WHAT YOU WILL DO: From the listing below, reproduce word for word the part that opens with the line containing "(none). Safe. -/" and closes with the line containing "(field : UnusedField)"; reproduce nothing else.
--- RECORDS ---
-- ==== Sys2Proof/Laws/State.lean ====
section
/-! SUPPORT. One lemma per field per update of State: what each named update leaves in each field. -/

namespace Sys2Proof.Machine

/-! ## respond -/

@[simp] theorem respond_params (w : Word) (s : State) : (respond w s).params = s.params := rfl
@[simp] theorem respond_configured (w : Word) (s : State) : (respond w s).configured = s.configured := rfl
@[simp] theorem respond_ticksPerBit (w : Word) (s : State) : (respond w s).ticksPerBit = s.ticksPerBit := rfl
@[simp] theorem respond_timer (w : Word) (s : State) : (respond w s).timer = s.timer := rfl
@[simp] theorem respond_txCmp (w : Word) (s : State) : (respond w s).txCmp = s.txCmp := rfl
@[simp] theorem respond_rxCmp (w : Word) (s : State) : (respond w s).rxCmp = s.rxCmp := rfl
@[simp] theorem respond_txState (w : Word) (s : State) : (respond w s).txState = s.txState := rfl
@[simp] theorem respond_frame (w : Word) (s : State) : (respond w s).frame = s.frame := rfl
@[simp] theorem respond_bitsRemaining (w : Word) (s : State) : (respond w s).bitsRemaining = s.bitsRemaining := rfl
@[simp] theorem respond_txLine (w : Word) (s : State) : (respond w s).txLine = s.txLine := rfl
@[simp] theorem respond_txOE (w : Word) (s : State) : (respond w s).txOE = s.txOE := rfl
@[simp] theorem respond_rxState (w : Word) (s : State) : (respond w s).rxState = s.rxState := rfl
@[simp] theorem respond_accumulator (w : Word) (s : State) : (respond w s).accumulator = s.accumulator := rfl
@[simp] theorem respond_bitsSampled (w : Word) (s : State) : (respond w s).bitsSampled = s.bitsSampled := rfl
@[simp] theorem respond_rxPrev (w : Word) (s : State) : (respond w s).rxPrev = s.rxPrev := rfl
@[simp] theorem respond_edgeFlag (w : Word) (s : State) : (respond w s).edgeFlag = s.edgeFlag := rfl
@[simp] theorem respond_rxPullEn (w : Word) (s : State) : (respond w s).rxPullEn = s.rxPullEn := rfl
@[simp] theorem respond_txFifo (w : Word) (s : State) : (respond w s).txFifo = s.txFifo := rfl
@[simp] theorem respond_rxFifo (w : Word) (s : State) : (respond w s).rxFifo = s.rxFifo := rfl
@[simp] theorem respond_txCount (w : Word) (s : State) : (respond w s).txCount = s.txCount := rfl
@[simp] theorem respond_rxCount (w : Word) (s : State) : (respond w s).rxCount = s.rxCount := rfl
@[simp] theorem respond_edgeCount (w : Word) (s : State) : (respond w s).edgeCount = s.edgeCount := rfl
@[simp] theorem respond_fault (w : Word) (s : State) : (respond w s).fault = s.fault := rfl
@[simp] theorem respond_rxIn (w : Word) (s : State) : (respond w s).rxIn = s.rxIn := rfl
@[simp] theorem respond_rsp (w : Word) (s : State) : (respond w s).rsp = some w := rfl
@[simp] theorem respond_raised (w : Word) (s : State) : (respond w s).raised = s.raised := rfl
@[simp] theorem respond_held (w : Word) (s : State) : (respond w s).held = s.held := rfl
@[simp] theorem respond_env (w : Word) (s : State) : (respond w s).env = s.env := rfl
---
--- RECORDS ---
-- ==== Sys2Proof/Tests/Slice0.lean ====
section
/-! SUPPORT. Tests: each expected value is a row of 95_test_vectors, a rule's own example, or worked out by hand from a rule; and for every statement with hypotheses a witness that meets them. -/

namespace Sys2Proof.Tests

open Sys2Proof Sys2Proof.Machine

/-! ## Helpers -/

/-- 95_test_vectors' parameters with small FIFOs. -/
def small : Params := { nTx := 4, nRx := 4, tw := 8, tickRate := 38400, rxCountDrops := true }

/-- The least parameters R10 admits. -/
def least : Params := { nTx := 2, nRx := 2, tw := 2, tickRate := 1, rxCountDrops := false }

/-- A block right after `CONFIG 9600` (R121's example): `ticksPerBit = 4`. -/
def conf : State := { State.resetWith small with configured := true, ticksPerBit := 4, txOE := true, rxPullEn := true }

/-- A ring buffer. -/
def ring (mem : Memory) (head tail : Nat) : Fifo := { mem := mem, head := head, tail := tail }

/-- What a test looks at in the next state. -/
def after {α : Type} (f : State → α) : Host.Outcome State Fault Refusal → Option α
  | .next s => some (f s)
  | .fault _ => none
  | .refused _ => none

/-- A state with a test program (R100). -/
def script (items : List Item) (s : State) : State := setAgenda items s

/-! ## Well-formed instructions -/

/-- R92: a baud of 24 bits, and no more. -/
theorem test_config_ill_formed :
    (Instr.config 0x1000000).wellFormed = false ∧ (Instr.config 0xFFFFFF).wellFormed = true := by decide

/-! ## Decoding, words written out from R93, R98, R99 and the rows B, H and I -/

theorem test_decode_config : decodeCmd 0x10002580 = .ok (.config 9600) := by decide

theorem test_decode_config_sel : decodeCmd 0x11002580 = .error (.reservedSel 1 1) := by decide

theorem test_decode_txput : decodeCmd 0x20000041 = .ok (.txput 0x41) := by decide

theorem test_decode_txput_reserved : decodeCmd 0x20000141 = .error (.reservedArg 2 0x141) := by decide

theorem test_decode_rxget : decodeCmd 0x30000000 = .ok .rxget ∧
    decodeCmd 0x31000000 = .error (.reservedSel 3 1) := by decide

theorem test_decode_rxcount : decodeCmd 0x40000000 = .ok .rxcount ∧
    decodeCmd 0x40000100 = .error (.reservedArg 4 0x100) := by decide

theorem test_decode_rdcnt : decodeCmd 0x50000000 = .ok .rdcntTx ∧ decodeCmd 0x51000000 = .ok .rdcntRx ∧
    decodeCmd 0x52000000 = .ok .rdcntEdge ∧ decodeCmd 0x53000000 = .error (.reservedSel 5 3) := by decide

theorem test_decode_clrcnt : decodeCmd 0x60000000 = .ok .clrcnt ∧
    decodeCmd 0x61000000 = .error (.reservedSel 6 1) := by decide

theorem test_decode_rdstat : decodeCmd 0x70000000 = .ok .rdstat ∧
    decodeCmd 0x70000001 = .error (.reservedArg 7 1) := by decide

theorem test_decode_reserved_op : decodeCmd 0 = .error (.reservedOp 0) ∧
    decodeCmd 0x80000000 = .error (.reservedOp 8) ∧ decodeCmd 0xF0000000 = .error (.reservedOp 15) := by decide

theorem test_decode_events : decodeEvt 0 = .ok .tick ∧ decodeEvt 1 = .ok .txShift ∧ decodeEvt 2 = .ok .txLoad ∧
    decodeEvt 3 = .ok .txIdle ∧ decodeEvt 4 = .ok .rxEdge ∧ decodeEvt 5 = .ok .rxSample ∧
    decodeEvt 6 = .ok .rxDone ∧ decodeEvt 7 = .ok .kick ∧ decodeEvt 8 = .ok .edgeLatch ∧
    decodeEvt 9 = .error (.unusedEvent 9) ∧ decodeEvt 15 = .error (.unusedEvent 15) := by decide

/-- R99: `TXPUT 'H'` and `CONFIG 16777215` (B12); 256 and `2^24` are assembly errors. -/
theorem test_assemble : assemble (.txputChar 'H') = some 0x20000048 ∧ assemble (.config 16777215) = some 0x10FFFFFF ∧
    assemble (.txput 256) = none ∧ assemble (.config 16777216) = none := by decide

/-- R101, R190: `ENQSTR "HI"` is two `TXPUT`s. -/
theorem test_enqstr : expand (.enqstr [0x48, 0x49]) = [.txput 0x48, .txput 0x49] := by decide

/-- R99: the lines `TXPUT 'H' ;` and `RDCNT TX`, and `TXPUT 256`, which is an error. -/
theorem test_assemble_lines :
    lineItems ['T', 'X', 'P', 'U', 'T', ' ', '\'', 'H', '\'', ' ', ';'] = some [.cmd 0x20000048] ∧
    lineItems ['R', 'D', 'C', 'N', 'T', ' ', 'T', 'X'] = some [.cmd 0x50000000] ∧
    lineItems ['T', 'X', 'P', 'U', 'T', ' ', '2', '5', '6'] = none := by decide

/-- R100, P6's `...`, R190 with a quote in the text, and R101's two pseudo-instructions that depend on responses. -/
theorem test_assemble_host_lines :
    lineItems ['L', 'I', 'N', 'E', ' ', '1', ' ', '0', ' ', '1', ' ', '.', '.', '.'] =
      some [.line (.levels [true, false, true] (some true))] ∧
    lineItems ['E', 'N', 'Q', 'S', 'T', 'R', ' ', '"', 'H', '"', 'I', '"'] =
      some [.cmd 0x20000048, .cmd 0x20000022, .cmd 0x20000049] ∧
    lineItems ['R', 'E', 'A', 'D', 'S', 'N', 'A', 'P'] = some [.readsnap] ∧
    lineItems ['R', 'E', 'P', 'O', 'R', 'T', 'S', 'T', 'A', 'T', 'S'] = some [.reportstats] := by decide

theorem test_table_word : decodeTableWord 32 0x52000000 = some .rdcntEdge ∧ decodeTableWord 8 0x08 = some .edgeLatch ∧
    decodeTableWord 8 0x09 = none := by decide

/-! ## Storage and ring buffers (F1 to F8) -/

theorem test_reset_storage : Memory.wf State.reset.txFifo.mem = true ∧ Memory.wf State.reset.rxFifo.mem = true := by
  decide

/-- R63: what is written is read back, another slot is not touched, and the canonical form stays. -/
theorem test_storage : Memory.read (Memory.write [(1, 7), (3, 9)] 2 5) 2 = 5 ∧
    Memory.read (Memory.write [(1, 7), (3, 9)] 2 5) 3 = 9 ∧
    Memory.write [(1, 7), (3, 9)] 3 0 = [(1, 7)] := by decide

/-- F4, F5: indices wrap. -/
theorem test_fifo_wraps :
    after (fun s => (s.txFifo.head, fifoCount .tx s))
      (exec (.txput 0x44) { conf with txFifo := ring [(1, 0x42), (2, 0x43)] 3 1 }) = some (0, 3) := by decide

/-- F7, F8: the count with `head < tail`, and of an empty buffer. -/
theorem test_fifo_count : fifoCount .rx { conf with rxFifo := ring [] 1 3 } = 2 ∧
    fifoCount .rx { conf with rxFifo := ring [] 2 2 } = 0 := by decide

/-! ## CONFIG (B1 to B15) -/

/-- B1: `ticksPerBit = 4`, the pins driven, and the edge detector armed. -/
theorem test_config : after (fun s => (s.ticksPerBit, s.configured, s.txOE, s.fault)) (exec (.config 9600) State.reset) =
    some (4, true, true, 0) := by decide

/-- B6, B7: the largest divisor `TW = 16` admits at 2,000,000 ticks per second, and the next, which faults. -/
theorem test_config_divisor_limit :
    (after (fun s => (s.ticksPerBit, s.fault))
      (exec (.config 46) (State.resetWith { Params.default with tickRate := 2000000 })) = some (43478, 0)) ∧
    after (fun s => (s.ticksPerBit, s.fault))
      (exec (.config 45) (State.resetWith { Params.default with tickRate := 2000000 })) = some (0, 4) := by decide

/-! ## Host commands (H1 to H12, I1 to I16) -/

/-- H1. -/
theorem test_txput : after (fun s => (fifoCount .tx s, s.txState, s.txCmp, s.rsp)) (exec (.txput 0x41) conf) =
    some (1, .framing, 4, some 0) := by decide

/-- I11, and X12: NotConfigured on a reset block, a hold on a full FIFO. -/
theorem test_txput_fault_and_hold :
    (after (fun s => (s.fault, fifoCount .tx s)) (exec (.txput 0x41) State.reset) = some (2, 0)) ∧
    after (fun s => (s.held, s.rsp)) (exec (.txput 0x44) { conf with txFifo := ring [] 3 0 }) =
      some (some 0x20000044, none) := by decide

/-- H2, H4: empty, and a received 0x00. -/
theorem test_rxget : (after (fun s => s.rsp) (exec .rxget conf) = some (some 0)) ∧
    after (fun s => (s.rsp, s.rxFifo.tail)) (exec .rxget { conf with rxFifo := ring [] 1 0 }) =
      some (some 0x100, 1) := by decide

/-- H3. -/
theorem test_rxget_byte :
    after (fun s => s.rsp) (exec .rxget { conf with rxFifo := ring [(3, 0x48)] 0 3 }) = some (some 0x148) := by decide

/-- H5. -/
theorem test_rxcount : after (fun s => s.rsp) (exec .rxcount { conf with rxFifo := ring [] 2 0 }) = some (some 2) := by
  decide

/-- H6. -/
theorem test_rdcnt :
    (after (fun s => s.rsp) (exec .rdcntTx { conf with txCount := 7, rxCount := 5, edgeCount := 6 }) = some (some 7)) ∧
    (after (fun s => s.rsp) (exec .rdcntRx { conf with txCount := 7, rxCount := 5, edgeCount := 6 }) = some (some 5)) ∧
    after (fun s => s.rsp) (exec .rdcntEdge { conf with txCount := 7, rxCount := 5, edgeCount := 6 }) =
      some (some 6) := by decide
---
--- RECORDS ---
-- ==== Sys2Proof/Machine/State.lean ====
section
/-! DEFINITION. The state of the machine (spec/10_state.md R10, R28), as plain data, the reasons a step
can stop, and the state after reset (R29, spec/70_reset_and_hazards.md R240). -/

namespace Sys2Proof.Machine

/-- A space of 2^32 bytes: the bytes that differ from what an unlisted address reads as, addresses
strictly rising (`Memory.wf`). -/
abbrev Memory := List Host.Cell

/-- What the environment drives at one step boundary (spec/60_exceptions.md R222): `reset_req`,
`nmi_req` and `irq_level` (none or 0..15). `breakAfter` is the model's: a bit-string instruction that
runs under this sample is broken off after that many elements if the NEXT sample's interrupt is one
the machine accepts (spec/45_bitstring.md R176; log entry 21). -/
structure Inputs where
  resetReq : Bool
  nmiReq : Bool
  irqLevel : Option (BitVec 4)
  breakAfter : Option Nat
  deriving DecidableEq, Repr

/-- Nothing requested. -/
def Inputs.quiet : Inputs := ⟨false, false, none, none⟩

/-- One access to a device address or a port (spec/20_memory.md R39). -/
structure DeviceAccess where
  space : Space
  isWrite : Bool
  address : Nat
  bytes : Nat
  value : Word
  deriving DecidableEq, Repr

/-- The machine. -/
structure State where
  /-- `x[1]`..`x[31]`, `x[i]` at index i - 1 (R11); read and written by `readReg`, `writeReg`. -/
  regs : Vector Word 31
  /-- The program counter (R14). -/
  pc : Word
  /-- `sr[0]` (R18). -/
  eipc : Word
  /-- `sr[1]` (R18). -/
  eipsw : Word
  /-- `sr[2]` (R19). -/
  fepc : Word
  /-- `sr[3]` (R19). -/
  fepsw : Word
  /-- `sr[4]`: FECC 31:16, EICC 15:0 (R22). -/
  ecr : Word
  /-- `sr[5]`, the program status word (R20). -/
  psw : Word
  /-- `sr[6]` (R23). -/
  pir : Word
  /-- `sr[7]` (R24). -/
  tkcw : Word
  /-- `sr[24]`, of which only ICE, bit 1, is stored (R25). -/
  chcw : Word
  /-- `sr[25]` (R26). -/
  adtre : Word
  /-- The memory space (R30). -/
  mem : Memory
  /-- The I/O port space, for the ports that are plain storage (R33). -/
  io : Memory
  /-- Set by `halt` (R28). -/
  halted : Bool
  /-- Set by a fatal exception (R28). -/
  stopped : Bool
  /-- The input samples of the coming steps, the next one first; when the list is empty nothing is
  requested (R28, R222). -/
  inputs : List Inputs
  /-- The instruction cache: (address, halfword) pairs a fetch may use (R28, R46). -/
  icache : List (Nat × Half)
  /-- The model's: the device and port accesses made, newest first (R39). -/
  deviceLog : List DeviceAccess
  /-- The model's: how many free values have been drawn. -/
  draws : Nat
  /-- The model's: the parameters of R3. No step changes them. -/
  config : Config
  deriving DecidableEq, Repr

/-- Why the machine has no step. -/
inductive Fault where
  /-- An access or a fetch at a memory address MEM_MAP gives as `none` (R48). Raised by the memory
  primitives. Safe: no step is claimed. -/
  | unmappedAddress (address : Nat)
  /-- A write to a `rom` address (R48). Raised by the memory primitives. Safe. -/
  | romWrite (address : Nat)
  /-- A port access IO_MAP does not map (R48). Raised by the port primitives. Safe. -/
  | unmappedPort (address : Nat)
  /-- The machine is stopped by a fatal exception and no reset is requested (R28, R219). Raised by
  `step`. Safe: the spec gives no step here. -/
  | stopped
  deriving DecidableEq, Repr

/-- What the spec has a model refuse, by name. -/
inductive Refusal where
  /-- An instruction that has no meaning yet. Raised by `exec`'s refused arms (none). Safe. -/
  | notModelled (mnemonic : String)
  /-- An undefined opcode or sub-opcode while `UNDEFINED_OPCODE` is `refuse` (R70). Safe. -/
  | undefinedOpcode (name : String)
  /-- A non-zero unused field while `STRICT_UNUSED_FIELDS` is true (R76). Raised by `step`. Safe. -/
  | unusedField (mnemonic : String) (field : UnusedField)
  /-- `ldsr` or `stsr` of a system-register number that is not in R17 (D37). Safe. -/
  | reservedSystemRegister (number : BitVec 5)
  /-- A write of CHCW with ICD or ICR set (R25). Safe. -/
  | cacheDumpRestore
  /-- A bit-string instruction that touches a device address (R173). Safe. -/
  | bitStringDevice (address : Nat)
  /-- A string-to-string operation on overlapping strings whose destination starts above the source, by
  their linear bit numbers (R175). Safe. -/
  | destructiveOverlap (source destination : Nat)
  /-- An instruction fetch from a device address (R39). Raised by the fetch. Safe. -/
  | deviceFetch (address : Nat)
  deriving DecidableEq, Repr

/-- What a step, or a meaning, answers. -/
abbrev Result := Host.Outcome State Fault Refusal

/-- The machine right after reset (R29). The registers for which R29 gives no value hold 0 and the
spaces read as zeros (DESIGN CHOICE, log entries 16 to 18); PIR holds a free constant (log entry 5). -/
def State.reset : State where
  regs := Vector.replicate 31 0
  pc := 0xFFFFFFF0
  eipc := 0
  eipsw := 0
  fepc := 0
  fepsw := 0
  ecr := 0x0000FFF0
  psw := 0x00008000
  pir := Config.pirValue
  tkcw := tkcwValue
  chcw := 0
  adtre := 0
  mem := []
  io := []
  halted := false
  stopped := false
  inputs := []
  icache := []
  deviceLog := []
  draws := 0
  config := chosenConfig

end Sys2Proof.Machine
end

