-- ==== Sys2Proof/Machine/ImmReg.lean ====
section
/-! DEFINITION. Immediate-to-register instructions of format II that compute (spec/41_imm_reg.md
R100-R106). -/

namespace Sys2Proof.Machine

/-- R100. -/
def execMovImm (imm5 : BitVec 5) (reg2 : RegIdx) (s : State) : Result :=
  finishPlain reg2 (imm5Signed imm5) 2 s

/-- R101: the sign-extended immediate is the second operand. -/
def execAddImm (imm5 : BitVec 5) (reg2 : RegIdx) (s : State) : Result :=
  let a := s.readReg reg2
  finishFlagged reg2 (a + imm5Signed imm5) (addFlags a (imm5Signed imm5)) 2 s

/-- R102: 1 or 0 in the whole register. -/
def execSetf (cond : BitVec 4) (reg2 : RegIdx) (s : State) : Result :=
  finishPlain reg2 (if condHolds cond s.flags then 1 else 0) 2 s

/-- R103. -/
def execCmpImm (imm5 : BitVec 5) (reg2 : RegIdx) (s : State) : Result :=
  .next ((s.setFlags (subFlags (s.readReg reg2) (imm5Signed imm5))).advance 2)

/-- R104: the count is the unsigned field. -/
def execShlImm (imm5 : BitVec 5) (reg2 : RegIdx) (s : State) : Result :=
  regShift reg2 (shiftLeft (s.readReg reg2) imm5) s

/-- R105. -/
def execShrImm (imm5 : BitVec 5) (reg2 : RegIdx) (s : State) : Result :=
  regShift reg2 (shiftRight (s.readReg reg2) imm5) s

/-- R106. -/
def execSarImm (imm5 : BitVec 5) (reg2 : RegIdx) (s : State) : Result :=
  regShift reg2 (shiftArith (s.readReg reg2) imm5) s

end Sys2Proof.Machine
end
---
OUTPUT OF THE EXERCISE:
  /-- An instruction that has no meaning yet. Raised by `exec`'s refused arms (none). Safe. -/
  | notModelled (mnemonic : String)
  /-- An undefined opcode or sub-opcode while `UNDEFINED_OPCODE` is `refuse` (R70). Safe. -/
  | undefinedOpcode (name : String)
  /-- A non-zero unused field while `STRICT_UNUSED_FIELDS` is true (R76). Raised by `step`. Safe. -/
  | unusedField (mnemonic : String) (field : UnusedField)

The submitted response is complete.